This book is not just about the referendum. He usefully highlights what could happen if there is not a vote in favour of independence. He explains the terms Devo-Max and Devo-Plus and what their implications for Scotland would be; for example - "Devo-Max offers the opportunity for greater independence in economic policy but would probably provoke major resistance from other parts of the UK....like indendepence, it would end the social pact with the rest of the UK. whereby there is a pooling of resources to achieve equality of social provision".

As much of the independence debate revolves around North Sea Oil, he discusses it in some depth. It is interesting to know that there is no clear accepted division of these oilfields with the different parts of the UK. He discusses the various possible solutions but recognises that in the end it will be down for negotiation.
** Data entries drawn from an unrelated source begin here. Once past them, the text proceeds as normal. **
-- ==== Sys2Proof/Syntax.lean ====
section
/-!
DEFINITION. The abstract syntax: one constructor per row of the table of operations and events. The first
201 are the instructions of the Etsolvo set, with the fields of their words (R38 to R41, R63 to R75); the
others are the steps that the device takes by itself or on an input from outside. An instruction finds its
operands at the firing position of the state, and an event the data it acts on (Machine/Event.lean) in the
state's current event.
-/

namespace Sys2Proof

open Sys2Proof.Machine
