/-- The W-form words with op7 0x30 to 0x4F, before the checks of field values. -/
def rawVector (u : Nat) : Option Instr :=
  match bitsOf u 24 7 with
  | 0x30 => if bitsOf u 19 3 = 0 then some (.vadd (Pm.ofCode (bitsOf u 22 2)) (Fmt.ofCode (bitsOf u 16 3)) (BitVec.ofNat 8 (bitsOf u 8 8)) (BitVec.ofNat 8 (bitsOf u 0 8))) else none
  | 0x31 => if bitsOf u 19 3 = 0 then some (.vsub (Pm.ofCode (bitsOf u 22 2)) (Fmt.ofCode (bitsOf u 16 3)) (BitVec.ofNat 8 (bitsOf u 8 8)) (BitVec.ofNat 8 (bitsOf u 0 8))) else none
  | 0x32 => if bitsOf u 19 3 = 0 then some (.vmul (Pm.ofCode (bitsOf u 22 2)) (Fmt.ofCode (bitsOf u 16 3)) (BitVec.ofNat 8 (bitsOf u 8 8)) (BitVec.ofNat 8 (bitsOf u 0 8))) else none
  | 0x33 => if bitsOf u 19 5 = 24 then some (.vfma (Fmt.ofCode (bitsOf u 16 3)) (BitVec.ofNat 8 (bitsOf u 8 8)) (BitVec.ofNat 8 (bitsOf u 0 8))) else none
  | 0x34 => if bitsOf u 19 5 = 24 then some (.vfnma (Fmt.ofCode (bitsOf u 16 3)) (BitVec.ofNat 8 (bitsOf u 8 8)) (BitVec.ofNat 8 (bitsOf u 0 8))) else none
  | 0x35 => if bitsOf u 19 3 = 0 then some (.vmin (Pm.ofCode (bitsOf u 22 2)) (Fmt.ofCode (bitsOf u 16 3)) (BitVec.ofNat 8 (bitsOf u 8 8)) (BitVec.ofNat 8 (bitsOf u 0 8))) else none
  | 0x36 => if bitsOf u 19 3 = 0 then some (.vmax (Pm.ofCode (bitsOf u 22 2)) (Fmt.ofCode (bitsOf u 16 3)) (BitVec.ofNat 8 (bitsOf u 8 8)) (BitVec.ofNat 8 (bitsOf u 0 8))) else none
  | 0x37 => if bitsOf u 19 3 = 0 then some (.vabs (Pm.ofCode (bitsOf u 22 2)) (Fmt.ofCode (bitsOf u 16 3)) (BitVec.ofNat 8 (bitsOf u 8 8)) (BitVec.ofNat 8 (bitsOf u 0 8))) else none
  | 0x38 => if bitsOf u 19 3 = 0 then some (.vneg (Pm.ofCode (bitsOf u 22 2)) (Fmt.ofCode (bitsOf u 16 3)) (BitVec.ofNat 8 (bitsOf u 8 8)) (BitVec.ofNat 8 (bitsOf u 0 8))) else none
  | 0x39 => if bitsOf u 19 3 = 0 then some (.vdiv (Pm.ofCode (bitsOf u 22 2)) (Fmt.ofCode (bitsOf u 16 3)) (BitVec.ofNat 8 (bitsOf u 8 8)) (BitVec.ofNat 8 (bitsOf u 0 8))) else none
  | 0x3A => if bitsOf u 19 3 = 0 then some (.vsqrt (Pm.ofCode (bitsOf u 22 2)) (Fmt.ofCode (bitsOf u 16 3)) (BitVec.ofNat 8 (bitsOf u 8 8)) (BitVec.ofNat 8 (bitsOf u 0 8))) else none
  | 0x3B => if bitsOf u 19 3 = 0 then some (.vrcp (Pm.ofCode (bitsOf u 22 2)) (Fmt.ofCode (bitsOf u 16 3)) (BitVec.ofNat 8 (bitsOf u 8 8)) (BitVec.ofNat 8 (bitsOf u 0 8))) else none
  | 0x3C => if bitsOf u 19 3 = 0 then some (.vrsq (Pm.ofCode (bitsOf u 22 2)) (Fmt.ofCode (bitsOf u 16 3)) (BitVec.ofNat 8 (bitsOf u 8 8)) (BitVec.ofNat 8 (bitsOf u 0 8))) else none
  | 0x3D => if bitsOf u 19 3 = 0 then some (.vexp2 (Pm.ofCode (bitsOf u 22 2)) (Fmt.ofCode (bitsOf u 16 3)) (BitVec.ofNat 8 (bitsOf u 8 8)) (BitVec.ofNat 8 (bitsOf u 0 8))) else none
  | 0x3E => if bitsOf u 19 3 = 0 then some (.vlog2 (Pm.ofCode (bitsOf u 22 2)) (Fmt.ofCode (bitsOf u 16 3)) (BitVec.ofNat 8 (bitsOf u 8 8)) (BitVec.ofNat 8 (bitsOf u 0 8))) else none
  | 0x3F => some (.vcmp (Pm.ofCode (bitsOf u 22 2)) (BitVec.ofNat 3 (bitsOf u 19 3)) (Fmt.ofCode (bitsOf u 16 3)) (BitVec.ofNat 8 (bitsOf u 8 8)) (BitVec.ofNat 8 (bitsOf u 0 8)))
  | 0x40 => if bitsOf u 16 6 = 0 then some (.vand (Pm.ofCode (bitsOf u 22 2)) (BitVec.ofNat 8 (bitsOf u 8 8)) (BitVec.ofNat 8 (bitsOf u 0 8))) else
      if bitsOf u 16 6 = 8 then some (.vor (Pm.ofCode (bitsOf u 22 2)) (BitVec.ofNat 8 (bitsOf u 8 8)) (BitVec.ofNat 8 (bitsOf u 0 8))) else
      if bitsOf u 16 6 = 16 then some (.vxor (Pm.ofCode (bitsOf u 22 2)) (BitVec.ofNat 8 (bitsOf u 8 8)) (BitVec.ofNat 8 (bitsOf u 0 8))) else
      if bitsOf u 16 6 = 24 then some (.vandn (Pm.ofCode (bitsOf u 22 2)) (BitVec.ofNat 8 (bitsOf u 8 8)) (BitVec.ofNat 8 (bitsOf u 0 8))) else none
  | 0x41 => if bitsOf u 19 3 = 0 then some (.vshl (Pm.ofCode (bitsOf u 22 2)) (Fmt.ofCode (bitsOf u 16 3)) (BitVec.ofNat 8 (bitsOf u 8 8)) (BitVec.ofNat 8 (bitsOf u 0 8))) else
      if bitsOf u 19 3 = 1 then some (.vshr (Pm.ofCode (bitsOf u 22 2)) (Fmt.ofCode (bitsOf u 16 3)) (BitVec.ofNat 8 (bitsOf u 8 8)) (BitVec.ofNat 8 (bitsOf u 0 8))) else
      if bitsOf u 19 3 = 2 then some (.vsra (Pm.ofCode (bitsOf u 22 2)) (Fmt.ofCode (bitsOf u 16 3)) (BitVec.ofNat 8 (bitsOf u 8 8)) (BitVec.ofNat 8 (bitsOf u 0 8))) else none
  | 0x42 => if bitsOf u 16 6 = 0 then some (.vrng (Pm.ofCode (bitsOf u 22 2)) (BitVec.ofNat 8 (bitsOf u 8 8)) (BitVec.ofNat 8 (bitsOf u 0 8))) else none
  | 0x43 => if bitsOf u 18 6 = 48 then some (.vdot4 (BitVec.ofNat 2 (bitsOf u 16 2)) (BitVec.ofNat 8 (bitsOf u 8 8)) (BitVec.ofNat 8 (bitsOf u 0 8))) else none
  | 0x44 => if bitsOf u 16 8 = 192 then some (.vsel (BitVec.ofNat 8 (bitsOf u 8 8)) (BitVec.ofNat 8 (bitsOf u 0 8))) else none
  | 0x45 => if bitsOf u 19 3 = 0 then some (.vbcast (Pm.ofCode (bitsOf u 22 2)) (Fmt.ofCode (bitsOf u 16 3)) (BitVec.ofNat 8 (bitsOf u 8 8)) (BitVec.ofNat 8 (bitsOf u 0 8))) else none
  | 0x46 => if bitsOf u 19 3 = 0 then some (.vextr (Pm.ofCode (bitsOf u 22 2)) (Fmt.ofCode (bitsOf u 16 3)) (BitVec.ofNat 8 (bitsOf u 8 8)) (BitVec.ofNat 8 (bitsOf u 0 8))) else none
  | 0x47 => if bitsOf u 19 5 = 24 then some (.vins (Fmt.ofCode (bitsOf u 16 3)) (BitVec.ofNat 8 (bitsOf u 8 8)) (BitVec.ofNat 8 (bitsOf u 0 8))) else none
  | 0x48 => if bitsOf u 16 6 = 0 then some (.vperm (Pm.ofCode (bitsOf u 22 2)) (BitVec.ofNat 8 (bitsOf u 8 8)) (BitVec.ofNat 8 (bitsOf u 0 8))) else none
  | 0x49 => if bitsOf u 18 4 = 0 then some (.vslide (Pm.ofCode (bitsOf u 22 2)) (bitOf u 17) (bitOf u 16) (BitVec.ofNat 8 (bitsOf u 8 8)) (BitVec.ofNat 8 (bitsOf u 0 8))) else none
  | 0x4A => some (.vred (Pm.ofCode (bitsOf u 22 2)) (BitVec.ofNat 3 (bitsOf u 19 3)) (Fmt.ofCode (bitsOf u 16 3)) (BitVec.ofNat 8 (bitsOf u 8 8)) (BitVec.ofNat 8 (bitsOf u 0 8)))
  | 0x4B => some (.vcvt (Pm.ofCode (bitsOf u 22 2)) (Fmt.ofCode (bitsOf u 19 3)) (Fmt.ofCode (bitsOf u 16 3)) (BitVec.ofNat 8 (bitsOf u 8 8)) (BitVec.ofNat 8 (bitsOf u 0 8)))
  | 0x4C => if bitsOf u 16 8 = 198 then some (.vqshr (BitVec.ofNat 8 (bitsOf u 8 8)) (BitVec.ofNat 8 (bitsOf u 0 8))) else none
  | 0x4D => if bitsOf u 17 5 = 0 then some (.vfkey (Pm.ofCode (bitsOf u 22 2)) (bitOf u 16) (BitVec.ofNat 8 (bitsOf u 8 8)) (BitVec.ofNat 8 (bitsOf u 0 8))) else none
  | 0x4E => if bitsOf u 19 3 = 0 ∧ bitsOf u 16 2 = 3 then some (.qbfx (Pm.ofCode (bitsOf u 22 2)) (bitOf u 18) (BitVec.ofNat 8 (bitsOf u 8 8)) (BitVec.ofNat 8 (bitsOf u 0 8))) else none
  | 0x4F => if bitsOf u 19 3 = 0 ∧ bitsOf u 16 2 = 3 then some (.dqbfx (Pm.ofCode (bitsOf u 22 2)) (bitOf u 18) (BitVec.ofNat 8 (bitsOf u 8 8)) (BitVec.ofNat 8 (bitsOf u 0 8))) else none
  | _ => none

/-- The W-form words with op7 0x50 to 0x5B, before the checks of field values. -/
def rawTile (u : Nat) : Option Instr :=
  match bitsOf u 24 7 with
  | 0x50 => if bitsOf u 0 18 = 0 then some (.tld (Pm.ofCode (bitsOf u 22 2)) (BitVec.ofNat 4 (bitsOf u 18 4))) else none
  | 0x51 => if bitsOf u 18 4 = 0 ∧ bitsOf u 0 14 = 0 then some (.tst (Pm.ofCode (bitsOf u 22 2)) (BitVec.ofNat 4 (bitsOf u 14 4))) else none
  | 0x52 => if bitsOf u 0 18 = 0 then some (.tzero (Pm.ofCode (bitsOf u 22 2)) (BitVec.ofNat 4 (bitsOf u 18 4))) else none
  | 0x53 => if bitsOf u 0 8 = 0 then some (.tmma (Pm.ofCode (bitsOf u 22 2)) (BitVec.ofNat 4 (bitsOf u 18 4)) (BitVec.ofNat 4 (bitsOf u 14 4)) (BitVec.ofNat 4 (bitsOf u 10 4)) (BitVec.ofNat 2 (bitsOf u 8 2))) else none
  | 0x54 => if bitsOf u 0 8 = 0 then some (.tmmas (Pm.ofCode (bitsOf u 22 2)) (BitVec.ofNat 4 (bitsOf u 18 4)) (BitVec.ofNat 4 (bitsOf u 14 4)) (BitVec.ofNat 4 (bitsOf u 10 4)) (BitVec.ofNat 2 (bitsOf u 8 2))) else none
  | 0x55 => if bitsOf u 0 8 = 0 then some (.tmmac (Pm.ofCode (bitsOf u 22 2)) (BitVec.ofNat 4 (bitsOf u 18 4)) (BitVec.ofNat 4 (bitsOf u 14 4)) (BitVec.ofNat 4 (bitsOf u 10 4)) (BitVec.ofNat 2 (bitsOf u 8 2))) else none
  | 0x56 => if bitsOf u 18 4 = 0 ∧ bitsOf u 6 8 = 0 then some (.tckv (Pm.ofCode (bitsOf u 22 2)) (BitVec.ofNat 4 (bitsOf u 14 4)) (BitVec.ofNat 6 (bitsOf u 0 6))) else none
  | 0x57 => if bitsOf u 0 10 = 0 then some (.tadd (Pm.ofCode (bitsOf u 22 2)) (BitVec.ofNat 4 (bitsOf u 18 4)) (BitVec.ofNat 4 (bitsOf u 14 4)) (BitVec.ofNat 4 (bitsOf u 10 4))) else none
  | 0x58 => if bitsOf u 0 14 = 0 then some (.tcvt (Pm.ofCode (bitsOf u 22 2)) (BitVec.ofNat 4 (bitsOf u 18 4)) (BitVec.ofNat 4 (bitsOf u 14 4))) else none
  | 0x59 => if bitsOf u 0 14 = 0 then some (.ttrn (Pm.ofCode (bitsOf u 22 2)) (BitVec.ofNat 4 (bitsOf u 18 4)) (BitVec.ofNat 4 (bitsOf u 14 4))) else none
  | 0x5A => if bitsOf u 18 4 = 0 ∧ bitsOf u 4 10 = 0 then some (.trow (Pm.ofCode (bitsOf u 22 2)) (BitVec.ofNat 4 (bitsOf u 14 4)) (BitVec.ofNat 4 (bitsOf u 0 4))) else none
  | 0x5B => if bitsOf u 0 18 = 0 then some (.tins (Pm.ofCode (bitsOf u 22 2)) (BitVec.ofNat 4 (bitsOf u 18 4))) else none
  | _ => none

/-- The W-form words with op7 0x5C to 0x6F, before the checks of field values. -/
def rawMemory (u : Nat) : Option Instr :=
  match bitsOf u 24 7 with
  | 0x5C => some (.ld (Pm.ofCode (bitsOf u 22 2)) (BitVec.ofNat 5 (bitsOf u 17 5)) (BitVec.ofNat 2 (bitsOf u 15 2)) (bitOf u 14) (BitVec.ofNat 6 (bitsOf u 8 6)) (BitVec.ofNat 8 (bitsOf u 0 8)))
  | 0x5D => some (.ldw (Pm.ofCode (bitsOf u 22 2)) (BitVec.ofNat 5 (bitsOf u 17 5)) (BitVec.ofNat 2 (bitsOf u 15 2)) (bitOf u 14) (BitVec.ofNat 6 (bitsOf u 8 6)) (BitVec.ofNat 8 (bitsOf u 0 8)))
  | 0x5E => if bitsOf u 0 8 = 0 then some (.st (Pm.ofCode (bitsOf u 22 2)) (BitVec.ofNat 5 (bitsOf u 17 5)) (BitVec.ofNat 2 (bitsOf u 15 2)) (bitOf u 14) (BitVec.ofNat 6 (bitsOf u 8 6))) else none
  | 0x5F => some (.vld (Pm.ofCode (bitsOf u 22 2)) (BitVec.ofNat 5 (bitsOf u 17 5)) (BitVec.ofNat 2 (bitsOf u 15 2)) (bitOf u 14) (BitVec.ofNat 6 (bitsOf u 8 6)) (BitVec.ofNat 8 (bitsOf u 0 8)))
  | 0x60 => if bitsOf u 0 8 = 0 then some (.vst (Pm.ofCode (bitsOf u 22 2)) (BitVec.ofNat 5 (bitsOf u 17 5)) (BitVec.ofNat 2 (bitsOf u 15 2)) (bitOf u 14) (BitVec.ofNat 6 (bitsOf u 8 6))) else none
  | 0x64 => if bitsOf u 0 8 = 0 then some (.join (Pm.ofCode (bitsOf u 22 2)) (BitVec.ofNat 5 (bitsOf u 17 5)) (BitVec.ofNat 2 (bitsOf u 15 2)) (bitOf u 14) (BitVec.ofNat 6 (bitsOf u 8 6))) else none
  | 0x65 => if bitsOf u 0 8 = 0 then some (.vjoin (Pm.ofCode (bitsOf u 22 2)) (BitVec.ofNat 5 (bitsOf u 17 5)) (BitVec.ofNat 2 (bitsOf u 15 2)) (bitOf u 14) (BitVec.ofNat 6 (bitsOf u 8 6))) else none
  | 0x66 => if bitsOf u 0 8 = 0 then some (.waitt (Pm.ofCode (bitsOf u 22 2)) (BitVec.ofNat 6 (bitsOf u 16 6)) (BitVec.ofNat 8 (bitsOf u 8 8))) else none
  | 0x67 => if bitsOf u 14 1 = 0 then some (.xld (Pm.ofCode (bitsOf u 22 2)) (BitVec.ofNat 5 (bitsOf u 17 5)) (BitVec.ofNat 2 (bitsOf u 15 2)) (BitVec.ofNat 6 (bitsOf u 8 6)) (BitVec.ofNat 8 (bitsOf u 0 8))) else none
  | 0x68 => if bitsOf u 14 1 = 0 then some (.vxld (Pm.ofCode (bitsOf u 22 2)) (BitVec.ofNat 5 (bitsOf u 17 5)) (BitVec.ofNat 2 (bitsOf u 15 2)) (BitVec.ofNat 6 (bitsOf u 8 6)) (BitVec.ofNat 8 (bitsOf u 0 8))) else none
  | 0x69 => if bitsOf u 0 22 = 0 then some (.freeze (Pm.ofCode (bitsOf u 22 2))) else
      if bitsOf u 0 22 = 65536 then some (.frzq (Pm.ofCode (bitsOf u 22 2))) else none
  | 0x6A => if bitsOf u 22 2 = 3 ∧ bitsOf u 0 16 = 0 then some (.faddb (BitVec.ofNat 6 (bitsOf u 16 6))) else none
  | 0x6B => if bitsOf u 0 16 = 0 then some (.incw (Pm.ofCode (bitsOf u 22 2)) (BitVec.ofNat 6 (bitsOf u 16 6))) else none
  | 0x6C => if bitsOf u 14 3 = 6 ∧ bitsOf u 0 8 = 0 then some (.fillD (Pm.ofCode (bitsOf u 22 2)) (BitVec.ofNat 5 (bitsOf u 17 5)) (BitVec.ofNat 6 (bitsOf u 8 6))) else
      if bitsOf u 14 3 = 1 ∧ bitsOf u 0 8 = 0 then some (.fillV (Pm.ofCode (bitsOf u 22 2)) (BitVec.ofNat 5 (bitsOf u 17 5)) (BitVec.ofNat 6 (bitsOf u 8 6))) else none
  | 0x6D => if bitsOf u 0 16 = 0 then some (.cpy (Pm.ofCode (bitsOf u 22 2)) (BitVec.ofNat 6 (bitsOf u 16 6))) else none
  | 0x6E => if bitsOf u 0 16 = 0 then some (.cpyw (Pm.ofCode (bitsOf u 22 2)) (BitVec.ofNat 6 (bitsOf u 16 6))) else none
  | _ => none
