-- ==== Sys2Proof/Machine/Bits.lean ====
section
/-!
DEFINITION. The integer functions of the scalar unit (R103, R111 to R118) on natural numbers: an operand is read
to `n` bits, the result formed exactly and narrowed at the end.
-/

namespace Sys2Proof.Machine

/-- The width in bits of `.w` and `.d` (R103). -/
def Wid.bits : Wid → Nat
  | .w32 => 32
  | .w64 => 64

/-- An n-bit result sent sign-extended to 64 bits (R103). -/
def sext64 (n : Nat) (y : Nat) : W64 := BitVec.ofInt 64 (signedOf y n)

/-- MIX (R118). -/
def mix (l r : Nat) : Nat :=
  let x := (l % 2 ^ 32) ^^^ (r % 2 ^ 32)
  let x := x * 0x2C1B3C6D % 2 ^ 32
  let x := x ^^^ (x / 2 ^ 16)
  let x := x * 0x297A2D39 % 2 ^ 32
  x ^^^ (x / 2 ^ 15)

/-- Left shift of n bits by a whole count (R111). -/
def shlN (n a c : Nat) : Nat := if n ≤ c then 0 else a * 2 ^ c % 2 ^ n
/-- Logical right shift (R111). -/
def shrN (n a c : Nat) : Nat := if n ≤ c then 0 else a / 2 ^ c
/-- Arithmetic right shift: a count of n or more gives n copies of the sign (R111). -/
def sraN (n a c : Nat) : Nat := wrapU (signedOf a n / (2 ^ (if n ≤ c then n - 1 else c) : Nat)) n
/-- Left rotation by the count modulo n (R111). -/
def rotN (n a c : Nat) : Nat :=
  let c := c % n
  (a * 2 ^ c + a / 2 ^ (n - c)) % 2 ^ n

/-- Leading zero bits of an n-bit value (R115). -/
def clzN (n a : Nat) : Nat := if a = 0 then n else n - 1 - Nat.log2 a
/-- Trailing zero bits, searched in the lowest `k` bits. -/
def ctzFrom (a : Nat) : Nat → Nat
  | 0 => 0
  | k + 1 => if a % 2 = 1 then 0 else 1 + ctzFrom (a / 2) k
/-- Trailing zero bits of an n-bit value (R115). -/
def ctzN (n a : Nat) : Nat := ctzFrom a n
/-- One bits among the lowest `k` bits of `a` (R115). -/
def popcN (a : Nat) : Nat → Nat
  | 0 => 0
  | k + 1 => a % 2 + popcN (a / 2) k
/-- The bytes of a value in reverse order (R115). -/
def bswapN (a : Nat) : Nat → Nat
  | 0 => 0
  | k + 1 => (a % 256) * 2 ^ (8 * k) + bswapN (a / 256) k

/-- The two-operand operations of op7 0x10 (R111); `c` is the whole right operand. -/
inductive AluOp where
  | add | sub | and | or | xor | andn | shl | shr | sra | rot | min | max | minu | maxu
deriving DecidableEq, Repr, Inhabited

/-- The n-bit result of an operation of op7 0x10 (R111). -/
def AluOp.result (o : AluOp) (n a b c : Nat) : Nat :=
  match o with
  | .add => (a + b) % 2 ^ n
  | .sub => wrapU ((a : Int) - b) n
  | .and => a &&& b
  | .or => a ||| b
  | .xor => a ^^^ b
  | .andn => a &&& (2 ^ n - 1 - b)
  | .shl => shlN n a c
  | .shr => shrN n a c
  | .sra => sraN n a c
  | .rot => rotN n a c
  | .min => if signedOf a n ≤ signedOf b n then a else b
  | .max => if signedOf b n ≤ signedOf a n then a else b
  | .minu => if a ≤ b then a else b
  | .maxu => if b ≤ a then a else b

/-- The operations of op7 0x18 (R113). -/
inductive MulOp where
  | mul | mulh | mulhu | div | divu | rem | remu
deriving DecidableEq, Repr, Inhabited

/-- The n-bit result of an operation of op7 0x18, divisions by zero included (R113). -/
def MulOp.result (o : MulOp) (n a b : Nat) : Nat :=
  let sa := signedOf a n
  let sb := signedOf b n
  match o with
  | .mul => a * b % 2 ^ n
  | .mulh => wrapU (sa * sb / (2 ^ n : Nat)) n
  | .mulhu => a * b / 2 ^ n
  | .div => if b = 0 then 2 ^ n - 1 else wrapU (Int.tdiv sa sb) n
  | .divu => if b = 0 then 2 ^ n - 1 else a / b
  | .rem => if b = 0 then a else wrapU (Int.tmod sa sb) n
  | .remu => if b = 0 then a else a % b

/-- A division (R114). -/
def MulOp.divides : MulOp → Bool
  | .div | .divu | .rem | .remu => true
  | _ => false

/-- The one-operand operations with a width of op7 0x19 (R115). -/
inductive UnOp where
  | clz | ctz | popc | bswap | not | neg
deriving DecidableEq, Repr, Inhabited

/-- The n-bit result of an operation of op7 0x19 (R115). -/
def UnOp.result (o : UnOp) (n a : Nat) : Nat :=
  match o with
  | .clz => clzN n a
  | .ctz => ctzN n a
  | .popc => popcN a n
  | .bswap => bswapN a (n / 8)
  | .not => 2 ^ n - 1 - a
  | .neg => (2 ^ n - a) % 2 ^ n

/-- The tests of op7 0x1A (R116). -/
inductive TestOp where
  | teq | tne | tlt | tltu | tle | tleu
deriving DecidableEq, Repr, Inhabited

/-- Whether a test of op7 0x1A holds (R116). -/
def TestOp.holds (o : TestOp) (n a b : Nat) : Bool :=
  match o with
  | .teq => a == b
  | .tne => a != b
  | .tlt => decide (signedOf a n < signedOf b n)
  | .tltu => decide (a < b)
  | .tle => decide (signedOf a n ≤ signedOf b n)
  | .tleu => decide (a ≤ b)

/-- 1 or 0 as a 64-bit value. -/
def flag64 (b : Bool) : W64 := if b then 1 else 0

end Sys2Proof.Machine
end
He covers Scottish financial expenditure and possible future tax policy. He highlights that Scotland would have "serious difficulty in funding its above-average level of public expenditure" unless it gets sufficient share of the North Sea oil fields. He highlights that if "personal taxation was different from the rest of the UK, there would be a risk that some people would vote with their feet and move either to or from Scotland".

On the issue of currency, McClone usefully highlights the experience of the Czech Republic and Slovakia who wanted to intially at least to have a monetary union but which collapsed in less than six weeks.

He sets out the arguments about an independent Scotland's possible EU Membership. He includes both those who argue that it would be nigh on impossible for Scotland to join because of Spain and those such as Sir David Edward who argue that the it would be possible, given the Treaty of Lisbon

McClone does not just cover Scotland's independence debate. He also writes articulately about austerity, explaining why the analogy of why an individual spending more money than they earn is misleading. He covers European Union membership, highlighting the irony that "much of the irritation with the EU in Britain , stems from the rules for the single market, which has been supported by both mainstream UK political parties and the brainchild of a British EU Commissioner.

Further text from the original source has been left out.